-- ==== Sys2Proof/Laws/Exec.lean ====
section
/-! SUPPORT. The meaning that each instruction has. -/

namespace Sys2Proof.Laws

open Sys2Proof Sys2Proof.Machine
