-- ==== Sys2Proof/Laws/PerInstr.lean ====
section
/-! SUPPORT. Statements made once for each instruction as syntax. -/

namespace Sys2Proof.Laws

theorem Sz32.code_lt (x : Sz32) : x.code < 2 := by cases x <;> decide
theorem FEt.code_lt (x : FEt) : x.code < 4 := by cases x <;> decide
theorem IEt.code_lt (x : IEt) : x.code < 8 := by cases x <;> decide
theorem MSz.code_lt (x : MSz) : x.code < 4 := by cases x <;> decide
theorem Scope.code_lt (x : Scope) : x.code < 8 := by cases x <;> decide
theorem Ord.code_lt (x : Ord) : x.code < 4 := by cases x <;> decide
theorem Level.code_lt (x : Level) : x.code < 7 := by cases x <;> decide
theorem WLevel.code_lt (x : WLevel) : x.code < 5 := by cases x <;> decide
theorem WLen.code_lt (x : WLen) : x.code < 3 := by cases x <;> decide
theorem Pair.code_lt (x : Pair) : x.code < 12 := by cases x <;> decide
theorem RdSel.code_lt (x : RdSel) : x.code < 8 := by cases x <;> decide
theorem LEt.code_lt (x : LEt) : x.code < 12 := by cases x <;> rename_i t <;> cases t <;> decide

theorem encR_lt (maj d a b fn wb wa sz : Nat) (h0 : maj < 64) (h1 : d < 32) (h2 : a < 32) (h3 : b < 32) (h4 : fn < 64) (h5 : wb < 2) (h6 : wa < 2) (h7 : sz < 4) :
    encR maj d a b fn wb wa sz < 2 ^ 31 := by unfold encR; omega
theorem encI_lt (maj d a wa imm : Nat) (h0 : maj < 64) (h1 : d < 32) (h2 : a < 32) (h3 : wa < 2) (h4 : imm < 16384) :
    encI maj d a wa imm < 2 ^ 31 := by unfold encI; omega
theorem encU_lt (maj d imm : Nat) (h0 : maj < 64) (h1 : d < 32) (h2 : imm < 1048576) :
    encU maj d imm < 2 ^ 31 := by unfold encU; omega
theorem encB_lt (maj a cc off : Nat) (h0 : maj < 64) (h1 : a < 32) (h2 : cc < 4) (h3 : off < 262144) :
    encB maj a cc off < 2 ^ 31 := by unfold encB; omega
theorem encM_lt (maj d a wa nw sz off : Nat) (h0 : maj < 64) (h1 : d < 32) (h2 : a < 32) (h3 : wa < 2) (h4 : nw < 2) (h5 : sz < 4) (h6 : off < 2048) :
    encM maj d a wa nw sz off < 2 ^ 31 := by unfold encM; omega
theorem encRA_lt (maj d a b op ord sc width : Nat) (h0 : maj < 64) (h1 : d < 32) (h2 : a < 32) (h3 : b < 32) (h4 : op < 16) (h5 : ord < 4) (h6 : sc < 8) (h7 : width < 2) :
    encRA maj d a b op ord sc width < 2 ^ 31 := by unfold encRA; omega
theorem encV_lt (maj d a b fn et : Nat) (h0 : maj < 64) (h1 : d < 32) (h2 : a < 32) (h3 : b < 32) (h4 : fn < 64) (h5 : et < 16) :
    encV maj d a b fn et < 2 ^ 31 := by unfold encV; omega
theorem encX_lt (maj d a b c fn : Nat) (h0 : maj < 64) (h1 : d < 32) (h2 : a < 32) (h3 : b < 32) (h4 : c < 32) (h5 : fn < 32) :
    encX maj d a b c fn < 2 ^ 31 := by unfold encX; omega
theorem encDk_lt (f7 rs2 rs1 f3 rd : Nat) (h0 : f7 < 128) (h1 : rs2 < 32) (h2 : rs1 < 32) (h3 : f3 < 8) (h4 : rd < 32) :
    encDk f7 rs2 rs1 f3 rd < 2 ^ 32 := by unfold encDk; omega

namespace EncodeFits

/-- The word of the instruction fits into the 31 bits below L for a tile core, and into 32 for a helper core. -/
def Statement (i : Instr) : Prop := (∀ w, encode i = some w → w < 2 ^ 31) ∧ ∀ w, encodeHelper i = some w → w < 2 ^ 32

theorem intro1 {i : Instr} {n : Nat} (he : encode i = some n) (hh : encodeHelper i = none) (h : n < 2 ^ 31) : Statement i :=
  ⟨fun _ h1 => Option.some.inj (he.symm.trans h1) ▸ h, fun _ h2 => (nomatch hh.symm.trans h2)⟩

theorem intro2 {i : Instr} {n : Nat} (he : encode i = none) (hh : encodeHelper i = some n) (h : n < 2 ^ 32) : Statement i :=
  ⟨fun _ h1 => (nomatch he.symm.trans h1), fun _ h2 => Option.some.inj (hh.symm.trans h2) ▸ h⟩

theorem intro0 {i : Instr} (he : encode i = none) (hh : encodeHelper i = none) : Statement i :=
  ⟨fun _ h1 => (nomatch he.symm.trans h1), fun _ h2 => (nomatch hh.symm.trans h2)⟩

→ **TASK DIRECTIONS**: Look over the material above and report how many of its lines have the string "omega" in them, nothing more.

→ **RESPONSE TO THIS TASK**: 9